During his absence, his manor and hall at Padley had been seized in 1589 following the arrest of two priests who had been caught by chance when the manor was searched for Fitzherbert's father, John. The two priests would be held at Derby Gaol before being hanged drawn and quartered for treasonous activities. By February 1603–4, James I had made a grant to Henry Butler and two others, and their heirs, to make use of the Fitzherbert properties at Padley.

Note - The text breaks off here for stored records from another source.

/-- OPENING_FRESH (R373, R366, R74). -/
def execOpeningFresh (seq : U32) (s : State) : Host.Outcome State Fault Refusal := .next (openingFresh seq s)

def openingRestore (seq : U32) (s : State) : State :=
  if s.isRoot && s.job.dev == .run && decide (s.job.seq.toNat < seq.toNat) then
    let base := s.fence.committed + 1
    let s := { s with job := s.job.fresh seq }
    ((s.beginPhase .survey none (s.phaseTrans .survey 0 base [])).runSurvey base).settle
  else s.refuseCommand 2

/-- OPENING_RESTORE (R375): a sequence that the device has used does not fit. -/
def execOpeningRestore (seq : U32) (s : State) : Host.Outcome State Fault Refusal := .next (openingRestore seq s)

/-- The phase is sent again: to the children still awaited, or, once it is settled, to every child and to each missing position. -/
def State.resendPhase (p : PhaseSt) (t : Trans) (s : State) : State :=
  let again := if p.acked then (s.children ++ p.missing).eraseDups else p.expect
  let send (s : State) (c : U32) : State :=
    (if p.phase = .prepare ∨ p.phase = .install then s.sendSegs c else s).sendPhase c t
  if !p.acked then again.foldl send s
  else
    let ok := p.own == some (true, 0)
    let q : PhaseSt := { phase := p.phase, seq := p.seq, sender := none, expect := again, pk := some t
                         own := if ok then p.own else none, readyCount := if ok then 1 else 0
                         mask := if p.phase = .survey then s.job.reach else BitVec.allOnes 64 }
    let s := again.foldl send (s.setPhase q)
    let s := if ok then s
      else match p.phase with
        | .prepare => s.runPrepare
        | .install => s.runInstall
        | _ => s.setOwn none
    s.settle

def openingResend (seq : U32) (s : State) : State :=
  match s.job.phase with
  | some p =>
    match p.pk with
    | some t => if seq == s.job.seq && s.isRoot && p.sender.isNone then s.resendPhase p t else s.refuseCommand 3
    | none => s.refuseCommand 3
  | none => s.refuseCommand 3

/-- OPENING_RESEND (R371, R373). -/
def execOpeningResend (seq : U32) (s : State) : Host.Outcome State Fault Refusal := .next (openingResend seq s)

/-- Step activity ends at an INSTALL that no SURVEY preceded, and the spare's regions take the job's tag. -/
def State.readyInstall (s : State) : State :=
  let s := if s.job.dev == .run && !s.job.stepStopped then
      let s := s.endActivity s.job.epoch
      { s with job := { s.job with stepStopped := true } }
    else s
  s.tagRegions

/-- The Tier S images whose heads the root has not read (R377). -/
def State.headsUnread (s : State) : List (U64 × Nat) :=
  (s.job.tierS.zipIdx.flatMap (fun (c, k) => c.map (fun o => (o, k)))).filter (fun x => !(s.job.heads.any (·.1 == x.1)))
/-- An INSTALL command waits until the root has read the anchors of those images. -/
def State.awaitHeads (seq target : U32) (s : State) : State :=
  let s := { s with job := { s.job with waitInstall := some (seq, target), gets := [] } }
  s.headsUnread.foldl (fun s x => s.startGet { obj := x.1, chain := x.2, survey := true }) s

/-- Whether an INSTALL command fits: at the root in RUN, with a higher sequence or after the survey of the same. -/
def State.installFits (seq : U32) (s : State) : Bool :=
  s.isRoot && s.job.dev == .run &&
    (decide (s.job.seq.toNat < seq.toNat) || (seq == s.job.seq && s.job.phase.any (fun p => p.phase == .survey && p.acked)))

/-- INSTALL for T leaves where the root holds its anchor vector. -/
def State.commandInstall (seq target : U32) (s : State) : State :=
  match s.vectorAt target with
  | none => s.noVector 4
  | some v =>
    let base := if seq == s.job.seq then s.job.base else s.fence.committed + 1
    let s := if seq == s.job.seq then s else { s with job := s.job.fresh seq }
    s.readyInstall.sendInstall base target v

/-- The INSTALL command that waited for image heads, once each has been read or has failed. -/
def State.tryInstall (s : State) : State :=
  match s.job.waitInstall with
  | none => s
  | some (seq, target) =>
    if s.job.gets.any (fun g => g.survey && !g.done) then s
    else
      let s := { s with job := { s.job with waitInstall := none } }
      if s.installFits seq then s.commandInstall seq target else s.refuseCommand 4

def openingInstallCmd (seq target : U32) (s : State) : State :=
  if !s.installFits seq then s.refuseCommand 4
  else if (s.vectorAt target).isNone && !s.headsUnread.isEmpty then (s.awaitHeads seq target).tryInstall
  else s.commandInstall seq target

/-- OPENING_INSTALL_CMD (R373, R377). -/
def execOpeningInstallCmd (seq : U32) (target : U32) (s : State) : Host.Outcome State Fault Refusal :=
  .next (openingInstallCmd seq target s)

/-- A claimed device that abandons its opening resigns (R373, R387). -/
def State.abandonOpening (s : State) : State :=
  let s := (s.setOpenStatus 7).record (ev3 0x2904 unitCC [])
  (s.record (ev3 0x2920 unitCC [])).startResign
/-- In RUN the restore fails, and what it awaited is let go. -/
def State.abandonRestore (s : State) : State :=
  ({ s with job := { s.job with reachIn := [], pulls := [], rolls := [], gets := [], waitInstall := none } }).setRestStatus 4
def State.restoring (s : State) : Bool := s.job.phase.any (fun p => p.phase == .survey || p.phase == .install)

def openingAbandonCmd (seq : U32) (s : State) : State :=
  let t := s.phaseTrans .abandon 0 0 []
  if seq == s.job.seq && s.job.dev == .opening then
    (if s.isRoot then s.children.foldl (fun s c => s.sendPhase c t) s else s).abandonOpening
  else if seq == s.job.seq && s.job.dev == .run && s.restoring then
    if s.isRoot then (((s.beginPhase .abandon none t).abandonRestore).setOwn none).settle
    else { s.abandonRestore with job := { s.abandonRestore.job with phase := none } }
  else s.refuseCommand 5

/-- OPENING_ABANDON_CMD (R373). -/
def execOpeningAbandonCmd (seq : U32) (s : State) : Host.Outcome State Fault Refusal := .next (openingAbandonCmd seq s)

/-! ## Phase packets at a member (R368 to R375) -/

def State.countDup (s : State) : State := { s with job := { s.job with duplicates := bump s.job.duplicates } }

/-- What a member does with a phase packet (R368 check 0x01, R370). -/
inductive Gate where
  | discard | again | rerun | sender | bad | start
deriving DecidableEq, Repr

/-- A COMMIT follows a PREPARE or INSTALL that the member acknowledged ready. -/
def State.commitFits (s : State) : Bool :=
  (s.job.dev == .opening || s.job.dev == .run) &&
  (s.job.lastPhase == some .prepare || s.job.lastPhase == some .install) && !(s.job.lastAck.any ackRefused)

def State.startFits (s : State) (ph : OpPhase) : Bool :=
  match ph with
  | .prepare => s.job.dev == .opening && s.mayJoin
  | .survey => s.job.dev == .opening && s.mayJoin
  | .install => (s.job.dev == .opening && s.mayJoin) || s.job.dev == .run
  | .commit => s.commitFits
  | _ => true

def State.gate (s : State) (ph : OpPhase) (pk : Trans) : Gate :=
  let seq := pk.a32 4
  if seq.toNat < s.job.seq.toNat then .discard
  else if pk.jt != s.job.jt then .bad
  else if s.job.seq.toNat < seq.toNat then
    if (ph = .survey ∨ ph = .install) ∧ s.job.dev = .run then .start else .bad
  else
    match s.job.lastPhase, s.job.phase with
    | some q, p =>
      if q = ph ∧ p.all (fun x => x.phase = ph && x.acked) then (if s.job.lastAck.any ackRefused then .rerun else .again)
      else if q.rank > ph.rank then .discard
      else if p.any (fun x => x.phase = ph && !x.acked) then .sender
      else if s.startFits ph then .start else .bad
    | none, some p =>
      if p.phase = ph then .sender else if p.phase.rank > ph.rank then .discard
      else if s.startFits ph then .start else .bad
    | none, none => if s.startFits ph then .start else .bad

/-- A packet whose tag, sequence or order does not fit is refused to its sender with reason 0x01, in the tags it came with. -/
def State.refusePhase (ph : OpPhase) (pk : Trans) (s : State) : State :=
  let src := cnOf pk.src
  let t := s.mkTrans opFENCE src 0 ([8] ++ phaseA ph 1 1 (pk.a32 4) 0 0) (le64 (s.adopted.setWidth 64)) [] []
  (s.openRefused 1 ph.code s.adopted).send (.trans ({ t with jt := pk.jt, epoch := pk.epoch } : Trans).seal)

/-- A phase packet on a member: go begins its own part. -/
def State.onPhase (ph : OpPhase) (pk : Trans) (go : State → State) (s : State) : State :=
  let src := cnOf pk.src
  let begin_ (s : State) : State := (go (s.beginPhase ph (some src) pk)).settle
  if s.job.dev = .safe then s     -- SAFE serves management traffic only (R9)
  else
  match s.gate ph pk with
  | .discard => s.countDup
  | .again => match s.job.lastAck with | some t => s.countDup.sendAckTo src t | none => s.countDup
  | .rerun => begin_ s.countDup
  | .sender => match s.job.phase with | some p => s.setPhase { p with sender := some src } | none => s
  | .bad => s.refusePhase ph pk
  | .start => begin_ (if (pk.a32 4) == s.job.seq then s else { s with job := s.job.fresh (pk.a32 4) })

Padley Hall eventually fell into ruin, but part of the remains were restored into a chapel (pictured).

==Honours==

Fitzherbert was never induced to take holy orders. When a proposal was made in 1607 to send a bishop to England, Fitzherbert was mentioned by Father Augustine, Prior of the English monks at Douay, as a worthy of becoming a bishop, but he considered himself unworthy of even the lowest ecclesiastical orders.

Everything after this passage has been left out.